Create Custom Map, Filter, Reduce Functions in C++

Published
11 min read
Make Your Own Map, Filter, Reduce in C++
D
Terminal Nerd, Web Developer, ML Engineer. I use Neovim BTW

As you know, C++ is an imperative programming language.

Although over the years they have added features of functional programming languages like promises and lambdas, that doesn’t change the core of the language.

However, if you come from a background of languages (like JavaScript, Python, OCaml) with heavy promotion of and decent reliance on immutability, you may find yourself frustrated or disappointed when not seeing built-in support for map, filter and reduce (reduce is also known as fold, fold_left or fold_right) functions.

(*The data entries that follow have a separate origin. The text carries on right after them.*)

/-- VPERM on kiln k (R94). -/
def execVperm (k : Nat) (w : Word) (s : State) : Result := .next (s.vinstr k 0x22 w vpermBody)

/-- Lane l := va[l + imm], or +0 beyond the ends (R94). -/
def vslideBody (k : Nat) (i : VI) (s : State) : VResult :=
  plain k s (fun u => some (u.write i fun l => if 0 ≤ (l : Int) + i.imm ∧ (l : Int) + i.imm < 512 then u.lane i.va ((l : Int) + i.imm).toNat else 0))

/-- VSLIDE on kiln k (R94). -/
def execVslide (k : Nat) (w : Word) (s : State) : Result := .next (s.vinstr k 0x23 w vslideBody)

/-- Sum over a pairwise tree of lanes (R94). -/
def vredaddBody (k : Nat) (i : VI) (s : State) : VResult :=
  plain k s (reduce i Flt.add)

/-- VREDADD on kiln k (R94). -/
def execVredadd (k : Nat) (w : Word) (s : State) : Result := .next (s.vinstr k 0x24 w vredaddBody)

/-- Maximum over a pairwise tree of lanes (R94). -/
def vredmaxBody (k : Nat) (i : VI) (s : State) : VResult :=
  plain k s (reduce i fun f _ a b => minmax f true a b)

/-- VREDMAX on kiln k (R94). -/
def execVredmax (k : Nat) (w : Word) (s : State) : Result := .next (s.vinstr k 0x25 w vredmaxBody)

/-- Minimum over a pairwise tree of lanes (R94). -/
def vredminBody (k : Nat) (i : VI) (s : State) : VResult :=
  plain k s (reduce i fun f _ a b => minmax f false a b)

/-- VREDMIN on kiln k (R94). -/
def execVredmin (k : Nat) (w : Word) (s : State) : Result := .next (s.vinstr k 0x26 w vredminBody)

/-- A value as a result: a NaN is the canonical one, a signalling one raises invalid operation (R24). -/
def canonNan (f : Fmt) (x : Nat) : Nat × Flags :=
  match decode f x with
  | .nan sig => (nanBits f, { nv := sig })
  | _ => (x, {})

/-- Inclusive prefix sum, lane 0 to lane 511 in order (R94). -/
def vscanBody (k : Nat) (i : VI) (s : State) : VResult :=
  plain k s (fun u =>
    i.fmt.map fun f =>
      let go := (List.range 512).foldl (fun (a : List Nat × Nat × Flags) l =>
        let x := outLane f (u.lane i.va l)
        let (y, fl) := if l = 0 then (canonNan f x) else Flt.add f i.rm a.2.1 x
        (a.1 ++ [y], y, a.2.2.or fl)) ([], 0, {})
      let u := u.write i fun l => inLane f (u.lane i.vd l) (go.1.getD l 0)
      { u with flags := u.flags ||| go.2.2.toNat })

/-- VSCAN on kiln k (R94). -/
def execVscan (k : Nat) (w : Word) (s : State) : Result := .next (s.vinstr k 0x27 w vscanBody)

/-- Contiguous shelf load from s[va] (R94). -/
def vldBody (k : Nat) (i : VI) (s : State) : VResult :=
  thenNext k (loadLanes k i s fun l => ((s.kiln k).vu.sreg i.va : Int) + (l * typeBytes i.type : Nat))

/-- VLD on kiln k (R94). -/
def execVld (k : Nat) (w : Word) (s : State) : Result := .next (s.vinstr k 0x28 w vldBody)

/-- Contiguous shelf store of register vd to s[va] (R94; log entry 21). -/
def vstBody (k : Nat) (i : VI) (s : State) : VResult :=
  thenNext k (storeLanes k i s fun l => ((s.kiln k).vu.sreg i.va : Int) + (l * typeBytes i.type : Nat))

/-- VST on kiln k (R94). -/
def execVst (k : Nat) (w : Word) (s : State) : Result := .next (s.vinstr k 0x29 w vstBody)

/-- Shelf load from s[va] with stride imm, taken in bytes (R94 gives no unit: DESIGN CHOICE, log entry 21). -/
def vldsBody (k : Nat) (i : VI) (s : State) : VResult :=
  thenNext k (loadLanes k i s fun l => ((s.kiln k).vu.sreg i.va : Int) + l * i.imm)

/-- VLDS on kiln k (R94). -/
def execVlds (k : Nat) (w : Word) (s : State) : Result := .next (s.vinstr k 0x2a w vldsBody)

/-- Shelf store of register vd with stride imm, taken in bytes (R94; DESIGN CHOICE, log entry 21). -/
def vstsBody (k : Nat) (i : VI) (s : State) : VResult :=
  thenNext k (storeLanes k i s fun l => ((s.kiln k).vu.sreg i.va : Int) + l * i.imm)

/-- VSTS on kiln k (R94). -/
def execVsts (k : Nat) (w : Word) (s : State) : Result := .next (s.vinstr k 0x2b w vstsBody)

/-- Load from s[va] + vb[l] (R94). -/
def vgatherBody (k : Nat) (i : VI) (s : State) : VResult :=
  thenNext k (loadLanes k i s fun l => ((s.kiln k).vu.sreg i.va + (s.kiln k).vu.lane i.vb l : Nat))

/-- VGATHER on kiln k (R94). -/
def execVgather (k : Nat) (w : Word) (s : State) : Result := .next (s.vinstr k 0x2c w vgatherBody)

/-- Store of register vd to s[va] + vb[l]; the highest lane wins (R94). -/
def vscatterBody (k : Nat) (i : VI) (s : State) : VResult :=
  thenNext k (storeLanes k i s fun l => ((s.kiln k).vu.sreg i.va + (s.kiln k).vu.lane i.vb l : Nat))

/-- VSCATTER on kiln k (R94). -/
def execVscatter (k : Nat) (w : Word) (s : State) : Result := .next (s.vinstr k 0x2d w vscatterBody)

/-- Load elements of format imm[3:0] from s[va], widened exactly to F32 (R94); a reserved format code is refused (R90). -/
def vldnBody (k : Nat) (i : VI) (s : State) : VResult :=
  let u := (s.kiln k).vu
  let f := (i.imm % 16).toNat
  let base := u.sreg i.va
  if f > 9 then .error .format
  else if (u.actives i).all (fun l => s.reaches k (base + (packedAt f l).1) (packedBytes f l)) then
    let val (l : Nat) : Nat × Flags := widenElem f (bits (s.shelfNat k (base + (packedAt f l).1) (packedBytes f l)) (packedAt f l).2 (fmtBits f))
    thenNext k (.ok (s.modKiln k fun x => { x with vu := u.writeF i val }))
  else .error (.fault 3)

/-- VLDN on kiln k (R94). -/
def execVldn (k : Nat) (w : Word) (s : State) : Result := .next (s.vinstr k 0x2e w vldnBody)

/-- Store register vd as format imm[3:0] at s[va] under R40; flags of 32-lane groups to s[vc] (R94). A reserved format code is refused (R90).
R40 converts into no integer format: I4 and I8 are taken as an undefined instruction, cause 2 (DESIGN CHOICE, log entry 21). A group of F6 or F4
that holds a NaN or an infinity has zero codes in the lanes it governs and its flag set: VSTN names no scale array that R41 could mark with
code 0xFF (DESIGN CHOICE, log entry 103). -/
def vstnBody (k : Nat) (i : VI) (s : State) : VResult :=
  let u := (s.kiln k).vu
  let f := (i.imm % 16).toNat
  let base := u.sreg i.va
  let flagAt := u.sreg i.vc
  let act := u.actives i
  let groups := (List.range 16).filter fun g => act.any fun l => l / 32 == g
  if f > 9 then .error .format
  else if f > 7 then .error (.fault 2)
  else if !act.all (fun l => s.reaches k (base + (packedAt f l).1) (packedBytes f l)) || (isVendor f && !s.reaches k flagAt 4) then .error (.fault 3)
  else
    let outs := groups.map fun g =>
      let ls := act.filter fun l => l / 32 == g
      (g, ls, convertGroup f 0x7F false (ls.map fun l => legValue 0 false f (decode fmtF32 (u.lane i.vd l))))
    let put (s : State) (l code : Nat) : State :=
      let off := base + (packedAt f l).1
      let n := packedBytes f l
      let sh := (packedAt f l).2
      let old := s.shelfNat k off n
      s.shelfPut k off n (old - (bits old sh (fmtBits f) <<< sh) + (code <<< sh))
    let s := outs.foldl (fun s o => (o.2.1.zip o.2.2.codes).foldl (fun s x => put s x.1 x.2) s) s
    let fl := outs.foldl (fun (a : Flags) o => a.or o.2.2.flags) {}
    let s := if isVendor f then outs.foldl (fun s o =>
        let old := s.shelfNat k (flagAt + o.1 / 4) 1
        let sh := 2 * (o.1 % 4)
        s.shelfPut k (flagAt + o.1 / 4) 1
          (old - (bits old sh 2 <<< sh) + (((if o.2.2.sat then 1 else 0) + (if o.2.2.inv then 2 else 0)) <<< sh))) s else s
    let sat := (outs.filter fun o => o.2.2.sat).length
    let inv := (outs.filter fun o => o.2.2.inv).length
    thenNext k (.ok (s.modKiln k fun x =>
      { x with vu := { x.vu with flags := x.vu.flags ||| fl.toNat, groups := (x.vu.groups.1 + sat, x.vu.groups.2 + inv) } }))

/-- VSTN on kiln k (R94). -/
def execVstn (k : Nat) (w : Word) (s : State) : Result := .next (s.vinstr k 0x2f w vstnBody)

/-- 32 random bits per lane (R95). -/
def vrandBody (k : Nat) (i : VI) (s : State) : VResult :=
  plain k s (fun u => some (u.write i fun l => vrand u.seed (u.sreg 7) (u.sreg 6) l (i.imm % 256).toNat))

/-- VRAND on kiln k (R94). -/
def execVrand (k : Nat) (w : Word) (s : State) : Result := .next (s.vinstr k 0x30 w vrandBody)

/-- pd := pa and pb (R94). -/
def pandBody (k : Nat) (i : VI) (s : State) : VResult :=
  plain k s (fun u => some (u.writeP i fun l => (u.preg (i.va % 8)).testBit l && (u.preg (i.vb % 8)).testBit l))

/-- PAND on kiln k (R94). -/
def execPand (k : Nat) (w : Word) (s : State) : Result := .next (s.vinstr k 0x31 w pandBody)

/-- pd := pa or pb (R94). -/
def porBody (k : Nat) (i : VI) (s : State) : VResult :=
  plain k s (fun u => some (u.writeP i fun l => (u.preg (i.va % 8)).testBit l || (u.preg (i.vb % 8)).testBit l))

Although from C++ 17, there comes very powerful and helpful functions like std::reduce, std::inclusive_scan, std::exclusive_scan in C++ that do very well transformations of elements of a data structure and folding a data structure. They are designed for generic values (types), so thus they work with any type and any custom operator.

But this benefit only applies to you if you use C++17 or higher. If you are constrained in an environment where Your compiler only supports C++14 or even lower (I heard few companies still use C++ 5.4 neglecting all the modern type-safe features, weird but it’s their choice), you won’t have access to these utilities.

In this article we will go through possible implementations of map, filter and reduce in C++, modularizing the utilities and hence providing a cleaner approach to solving Problems. For this article, we will be using C++14 all the time.

So, let’s get started!

An Immutable Way of C++

Let’s begin with the map function. First try to make a map function for a vector of integers.

#include <vector>
#include <algorithm>
#include <functional>

std::vector<int> map(std::vector<int>& list,std::function<int(int)> func) {
    std::vector<int> result;
    result.reserve(list.size());
    std::transform(list.begin(), list.end(), std::back_inserter(result), func);
    return result;
}

So, it is quite easy when writing for a specific data type.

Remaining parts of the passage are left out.